PROBLEM DETAILS: I need every line of the material below that includes the string "normal".

ENTRIES SUPPLIED:
-- ==== Sys2Proof/Syntax.lean ====
section
/-! DEFINITION. The instructions: one constructor per row of `spec/opcode_table.json`, in the table's
order. Every form is one byte (`30_encoding.md` R101, R110). -/

namespace Sys2Proof

/-- The 29 command forms (R107). An F_CTRL2 form carries its two unused bits `x = b[3:2]` (R105), so that
every byte is some form's encoding bit for bit (log 7); they change no state. -/
inductive Instr where
  /-- UGDATA `d`: a raw glyph byte, while a load is pending (R151, R152). -/
  | ugdata (d : Byte)
  /-- FMARK: `FLASH_MARK_CODE` (R202). -/
  | fmark
  /-- UNDEF: `UNDEFINED_CODE` (R203). -/
  | undef
  /-- DPT: `DP_CODE` (R204). -/
  | dpt
  /-- SEMI: `SEMI_CODE` (R205). -/
  | semi
  /-- UGTRIG: `GLYPH_TRIGGER_CODE` (R206). -/
  | ugtrig
  /-- DUMMY: `DUMMY_CODE` (R207). -/
  | dummy
  /-- CHR `k`: a byte 0x00..0x3F that is no in-band code (R153). -/
  | chr (k : CharIx)
  /-- CHRX `k`: a byte `0x40 | k` (R153). -/
  | chrx (k : CharIx)
  /-- BLNK.ALL (R271). -/
  | blnkAll (x : Unused)
  /-- BLNK.WIN (R272). -/
  | blnkWin (x : Unused)
  /-- BLNK.OUT (R273). -/
  | blnkOut (x : Unused)
  /-- BLNK.OFF (R274). -/
  | blnkOff (x : Unused)
  /-- SETCUR `n` (R156). -/
  | setcur (n : Nibble)
  /-- MODE.RL (R157). -/
  | modeRl (x : Unused)
  /-- MODE.RR (R158). -/
  | modeRr (x : Unused)
  /-- MODE.SL (R159). -/
  | modeSl (x : Unused)
  /-- MODE.SR (R160). -/
  | modeSr (x : Unused)
  /-- CLR.NOP (R277). -/
  | clrNop (x : Unused)
  /-- CLR.WIN (R278). -/
  | clrWin (x : Unused)
  /-- CLR.OUT (R279). -/
  | clrOut (x : Unused)
  /-- CLR.ALL (R280). -/
  | clrAll (x : Unused)
  /-- FRATE `n` (R162). -/
  | frate (n : Nibble)
  /-- FCTL.NONE (R163). -/
  | fctlNone (x : Unused)
  /-- FCTL.IN (R164). -/
  | fctlIn (x : Unused)
  /-- FCTL.OUT (R165). -/
  | fctlOut (x : Unused)
  /-- FCTL.ALL (R166). -/
  | fctlAll (x : Unused)
  /-- WSTART `n` (R167). -/
  | wstart (n : Nibble)
  /-- WEND `n` (R168). -/
  | wend (n : Nibble)
deriving DecidableEq, Repr

/-- Whether the form is a glyph data byte: the one form that needs a pending load (the table's
`condition`, R101). -/
def Instr.isGlyphData : Instr → Bool
  | .ugdata _ => true
  | .fmark | .undef | .dpt | .semi | .ugtrig | .dummy | .chr _ | .chrx _ => false
  | .blnkAll _ | .blnkWin _ | .blnkOut _ | .blnkOff _ | .setcur _ => false
  | .modeRl _ | .modeRr _ | .modeSl _ | .modeSr _ => false
  | .clrNop _ | .clrWin _ | .clrOut _ | .clrAll _ => false
  | .frate _ | .fctlNone _ | .fctlIn _ | .fctlOut _ | .fctlAll _ => false
  | .wstart _ | .wend _ => false

end Sys2Proof
end

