-- ==== Sys2Proof/Certificates/Slice0/Obligations.lean ====
section
/-! DEFINITION. The statements for the provers. Each docstring names the rules of `spec/` it formalises.
A statement over every state is a statement over every value of the open parameters, which a state
carries in `chip` (log 3). -/

open Sys2Proof Sys2Proof.Machine

/-! ### Encoding -/

/-- Decoding the byte of a well-formed instruction gives it back, with every operand, and consumes that one
byte (R101 to R110). The premise about `n` is the table's condition column. -/
def Obligations.DecodeOfEncodeGivesTheInstruction : Prop :=
  ∀ (c : Chip) (n : Nat) (i : Instr) (rest : List Byte),
    i.wf c = true → (i.isGlyphData = true ↔ 0 < n) →
      decode c n (encode c i :: rest) = .ok (i, rest)

/-- Every byte, in every state of the glyph loader, decodes to a well-formed instruction whose condition
holds, and that instruction's encoding is the byte (R107: every value has a meaning). An F_CTRL2 form keeps its
unused bits as an operand, the model's choice (log 7). -/
def Obligations.EveryByteDecodesAndEncodesBack : Prop :=
  ∀ (c : Chip) (n : Nat) (b : Byte),
    (decodeByte c n b).wf c = true
      ∧ ((decodeByte c n b).isGlyphData = true ↔ 0 < n)
      ∧ encode c (decodeByte c n b) = b

/-- The full map of R107: while a load is pending every byte is UGDATA; otherwise one row after the other,
the in-band codes in the order of R201. That an F_CTRL2 form carries the unused bits `b[3:2]`, for which its
row of R107 names no field, is the model's choice (log 7). -/
def Obligations.DecoderIsTheOpcodeMap : Prop :=
  ∀ (c : Chip) (b : Byte),
    (∀ n, 0 < n → decodeByte c n b = .ugdata b)
    ∧ (b = 0#2 ++ c.flashMarkCode → decodeByte c 0 b = .fmark)
    ∧ (b = 0#2 ++ c.undefinedCode → c.undefinedCode ≠ c.flashMarkCode → decodeByte c 0 b = .undef)
    ∧ (b = 0#2 ++ c.dpCode → c.dpCode ∉ [c.flashMarkCode, c.undefinedCode] → decodeByte c 0 b = .dpt)
    ∧ (b = 0#2 ++ c.semiCode → c.semiCode ∉ [c.flashMarkCode, c.undefinedCode, c.dpCode] →
        decodeByte c 0 b = .semi)
    ∧ (b = 0#2 ++ c.glyphTriggerCode →
        c.glyphTriggerCode ∉ [c.flashMarkCode, c.undefinedCode, c.dpCode, c.semiCode] →
        decodeByte c 0 b = .ugtrig)
    ∧ (b = 0#2 ++ c.dummyCode →
        c.dummyCode ∉ [c.flashMarkCode, c.undefinedCode, c.dpCode, c.semiCode, c.glyphTriggerCode] →
        decodeByte c 0 b = .dummy)
    ∧ (b &&& 0xC0#8 = 0x00#8 →
        b.extractLsb' 0 6 ∉ [c.flashMarkCode, c.undefinedCode, c.dpCode, c.semiCode, c.glyphTriggerCode,
          c.dummyCode] →
        decodeByte c 0 b = .chr (b.extractLsb' 0 6))
    ∧ (b &&& 0xC0#8 = 0x40#8 → decodeByte c 0 b = .chrx (b.extractLsb' 0 6))
    ∧ (b &&& 0xF3#8 = 0x80#8 → decodeByte c 0 b = .blnkAll (b.extractLsb' 2 2))
    ∧ (b &&& 0xF3#8 = 0x81#8 → decodeByte c 0 b = .blnkWin (b.extractLsb' 2 2))
    ∧ (b &&& 0xF3#8 = 0x82#8 → decodeByte c 0 b = .blnkOut (b.extractLsb' 2 2))
    ∧ (b &&& 0xF3#8 = 0x83#8 → decodeByte c 0 b = .blnkOff (b.extractLsb' 2 2))
    ∧ (b &&& 0xF0#8 = 0x90#8 → decodeByte c 0 b = .setcur (b.extractLsb' 0 4))
    ∧ (b &&& 0xF3#8 = 0xA0#8 → decodeByte c 0 b = .modeRl (b.extractLsb' 2 2))
    ∧ (b &&& 0xF3#8 = 0xA1#8 → decodeByte c 0 b = .modeRr (b.extractLsb' 2 2))
    ∧ (b &&& 0xF3#8 = 0xA2#8 → decodeByte c 0 b = .modeSl (b.extractLsb' 2 2))
    ∧ (b &&& 0xF3#8 = 0xA3#8 → decodeByte c 0 b = .modeSr (b.extractLsb' 2 2))
    ∧ (b &&& 0xF3#8 = 0xB0#8 → decodeByte c 0 b = .clrNop (b.extractLsb' 2 2))
    ∧ (b &&& 0xF3#8 = 0xB1#8 → decodeByte c 0 b = .clrWin (b.extractLsb' 2 2))
    ∧ (b &&& 0xF3#8 = 0xB2#8 → decodeByte c 0 b = .clrOut (b.extractLsb' 2 2))
    ∧ (b &&& 0xF3#8 = 0xB3#8 → decodeByte c 0 b = .clrAll (b.extractLsb' 2 2))
    ∧ (b &&& 0xF0#8 = 0xC0#8 → decodeByte c 0 b = .frate (b.extractLsb' 0 4))
    ∧ (b &&& 0xF3#8 = 0xD0#8 → decodeByte c 0 b = .fctlNone (b.extractLsb' 2 2))
    ∧ (b &&& 0xF3#8 = 0xD1#8 → decodeByte c 0 b = .fctlIn (b.extractLsb' 2 2))
    ∧ (b &&& 0xF3#8 = 0xD2#8 → decodeByte c 0 b = .fctlOut (b.extractLsb' 2 2))
    ∧ (b &&& 0xF3#8 = 0xD3#8 → decodeByte c 0 b = .fctlAll (b.extractLsb' 2 2))
    ∧ (b &&& 0xF0#8 = 0xE0#8 → decodeByte c 0 b = .wstart (b.extractLsb' 0 4))
    ∧ (b &&& 0xF0#8 = 0xF0#8 → decodeByte c 0 b = .wend (b.extractLsb' 0 4))

/-- A few bytes of the spec's own examples decode to the forms it names (R107, R151, R153, R156 to R168). -/
def Obligations.SpecExampleBytesDecode : Prop :=
  ∀ c : Chip,
    decodeByte c 2 0xAB#8 = .ugdata 0xAB#8
    ∧ decodeByte c 0 0x41#8 = .chrx 0x01#6
    ∧ decodeByte c 0 0x84#8 = .blnkAll 1#2
    ∧ decodeByte c 0 0x97#8 = .setcur 7#4
    ∧ decodeByte c 0 0xA4#8 = .modeRl 1#2
    ∧ decodeByte c 0 0xA3#8 = .modeSr 0#2
    ∧ decodeByte c 0 0xB3#8 = .clrAll 0#2
    ∧ decodeByte c 0 0xC3#8 = .frate 3#4
    ∧ decodeByte c 0 0xDF#8 = .fctlAll 3#2
    ∧ decodeByte c 0 0xE3#8 = .wstart 3#4
    ∧ decodeByte c 0 0xF5#8 = .wend 5#4

/-! ### The step -/

/-- A step whose next event is a byte runs the instruction the byte decodes to, with the event taken off
the list; and the byte `withFetchWord` puts first is that next event (R150; log 2). -/
def Obligations.StepRunsTheDecodedInstruction : Prop :=
  (∀ (s : State) (b : Byte) (rest : List Event) (i : Instr) (tail : List Byte),
    s.inputs = .submit b :: rest →
    decode s.chip s.ugRemaining [b] = .ok (i, tail) →
      step s = exec i { s with inputs := rest })
  ∧ (∀ (s : State) (w : Nat) (i : Instr),
    decode s.chip s.ugRemaining [BitVec.ofNat 8 w] = .ok (i, []) →
      step (s.withFetchWord 8 w) = exec i s)

/-- With no event to come the block waits, unchanged (R8, R353). The list of events is the model's own field
(log 1). -/
def Obligations.BlockWaitsForTheNextEvent : Prop :=
  ∀ s : State, s.inputs = [] → step s = .next s

/-- Every event the spec gives an effect, in every state, ends in a next state: no fault, no refusal (R322).
The premise leaves out a restore out of range, which the spec has a model refuse (D32). -/
def Obligations.EveryEventGoesOn : Prop :=
  ∀ s : State, (∀ e rest, s.inputs = e :: rest → e.total) → goesOn (step s)

/-- Decoding a byte and executing its form is the pseudocode of `submit`, loops and byte arithmetic
included: dispatch, write path, cursor engine, blank, clear, flash and mode commands (R150, R200, R211 to
R216, R270, R276). -/
def Obligations.SubmitRefinesThePseudocode : Prop :=
  ∀ (s : State) (b : Byte), submit b s = .next (Pseudo.submit b s)

/-! ### The serial receiver -/

/-- `clock(level)`: a call that samples nothing stores the level and refreshes; a sampled bit is shifted in,
1 for a low data line; the eighth submits the byte, then clears the receiver, stores the level and
refreshes (R130 to R135). -/
def Obligations.ClockReceivesBitsAndSubmitsBytes : Prop :=
  ∀ (s : State) (level : Bool) (rest : List Event),
    s.inputs = .clock level :: rest →
      let acc : Byte := (s.srAcc <<< 1) ||| (if s.dataLevel = s.chip.low then 1#8 else 0#8)
      let samples : Prop := level ≠ s.clkLevel ∧ s.clkLevel = s.chip.low
      (¬ samples → step s = .next (refresh { s with inputs := rest, clkLevel := level }))
      ∧ (samples → s.srCount + 1 ≠ 8 →
          step s = .next (refresh
            { s with inputs := rest, srAcc := acc, srCount := s.srCount + 1, clkLevel := level }))
      ∧ (samples → s.srCount + 1 = 8 →
          ∃ u, submit acc { s with inputs := rest, srAcc := acc, srCount := 8 } = .next u
            ∧ step s = .next (refresh { u with srCount := 0, srAcc := 0#8, clkLevel := level }))

/-- `data(level)` stores the level and does nothing else: no sample, no refresh (R136). -/
def Obligations.DataStoresTheLevelOnly : Prop :=
  ∀ (s : State) (level : Bool) (rest : List Event),
    s.inputs = .data level :: rest → step s = .next { s with inputs := rest, dataLevel := level }

/-- The 24 pin events of `SEND b`, from a byte boundary with the clock low, submit exactly that byte, once,
and run 17 refreshes: 14 before it, its own, and two after; the receiver is again at a byte boundary, the
clock low, and the data line at `not b[0]` (at the low level for a 1) (R138). -/
def Obligations.SendDeliversTheByte : Prop :=
  ∀ (s : State) (b : Byte) (rest : List Event),
    s.inputs = sendByte s.chip.low b ++ rest → s.srCount = 0 → s.clkLevel = s.chip.low →
      let last : Bool := if b[0] then s.chip.low else !s.chip.low
      ∃ u, submit b (Nat.iterate refresh 14
              { s with inputs := rest, dataLevel := last, srAcc := b, srCount := 8 }) = .next u
        ∧ Host.Core.run Sys2Proof.core 24 s
            = .next (refresh (refresh { u with srCount := 0, srAcc := 0#8, clkLevel := s.chip.low }))

/-! ### Reset, tick, restore -/

/-- The state after reset, field by field (R53). The parameters, the diagnostic stream and the list of
events are not in that table (log 1, log 3, log 8). -/
def Obligations.ResetStateIsTheTable : Prop :=
  (∀ i : CellIx, State.reset.pat i = 0x0000#16 ∧ State.reset.attr i = .normal ∧ State.reset.sink i = 0x0000#16)
  ∧ State.reset.cursorPos = 0#4 ∧ State.reset.pcursorPos = 0#4
  ∧ State.reset.winStart = 0#4 ∧ State.reset.winEnd = 0#4 ∧ State.reset.winSize = 1
  ∧ State.reset.winValid = true
  ∧ State.reset.mode = .rotateLeft ∧ State.reset.scrollActive = false
  ∧ State.reset.flashRate = 0#4 ∧ State.reset.flashControl = .none
  ∧ State.reset.flashTimer = 0 ∧ State.reset.flashing = false
  ∧ State.reset.ugRemaining = 0 ∧ State.reset.ugAcc = 0x0000#16
  ∧ State.reset.srCount = 0 ∧ State.reset.srAcc = 0x00#8
  ∧ State.reset.clkLevel = false ∧ State.reset.dataLevel = false

/-- `reset(false)`, from any state, gives every field of the block its value after reset, at once and with no
refresh; `reset(true)` changes nothing (R350, R351). What is not the block's state stays: the parameters,
the diagnostic stream (D24) and the events to come. -/
def Obligations.ResetEventReinitializes : Prop :=
  ∀ (s : State) (rest : List Event),
    (s.inputs = .reset true :: rest → step s = .next { s with inputs := rest })
    ∧ (s.inputs = .reset false :: rest →
        step s = .next { State.reset with chip := s.chip, diags := s.diags, inputs := rest })

/-- `tick()` is one refresh (R254). -/
def Obligations.TickRefreshesOnce : Prop :=
  ∀ (s : State) (rest : List Event),
    s.inputs = .tick :: rest → step s = .next (refresh { s with inputs := rest })

/-- A restore in range gives the fields of the image, keeps the line levels, and runs a render but no flash
step; one out of range is refused; and restoring what was saved from an in-range state renders that
state (R346; D19, D32). That the line levels are in no image is the model's reading (log 9). -/
def Obligations.RestoreLoadsAndRenders : Prop :=
  (∀ (s : State) (m : Image) (rest : List Event),
    s.inputs = .restore m :: rest →
      (m.inRange = true → ∃ t, step s = .next t
        ∧ (∀ i, t.cell i = m.cells.get i) ∧ t.cursorPos.toNat = m.cursorPos
        ∧ t.pcursorPos.toNat = m.pcursorPos ∧ t.winStart.toNat = m.winStart ∧ t.winEnd.toNat = m.winEnd
        ∧ t.winSize = (m.winEnd : Int) - (m.winStart : Int) + 1
        ∧ t.mode = m.mode ∧ t.scrollActive = m.scrollActive ∧ t.flashRate.toNat = m.flashRate
        ∧ t.flashControl = m.flashControl ∧ t.flashTimer = m.flashTimer ∧ t.flashing = m.flashing
        ∧ t.ugRemaining = m.ugRemaining ∧ t.ugAcc = m.ugAcc ∧ t.srCount = m.srCount ∧ t.srAcc = m.srAcc
        ∧ t.clkLevel = s.clkLevel ∧ t.dataLevel = s.dataLevel ∧ t.inputs = rest
        ∧ t.chip = s.chip ∧ t.diags = s.diags
        ∧ ∀ i, t.sink i = if t.attr i = .normal then remap s.chip (t.pat i) else 0#16)
      ∧ (m.inRange = false → step s = .refused .restoreOutOfRange))
  ∧ (∀ (s : State) (rest : List Event),
      s.inRange → s.inputs = .restore s.save :: rest → step s = .next (render { s with inputs := rest }))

EXERCISE RESPONSE:
  (∀ i : CellIx, State.reset.pat i = 0x0000#16 ∧ State.reset.attr i = .normal ∧ State.reset.sink i = 0x0000#16)
        ∧ ∀ i, t.sink i = if t.attr i = .normal then remap s.chip (t.pat i) else 0#16)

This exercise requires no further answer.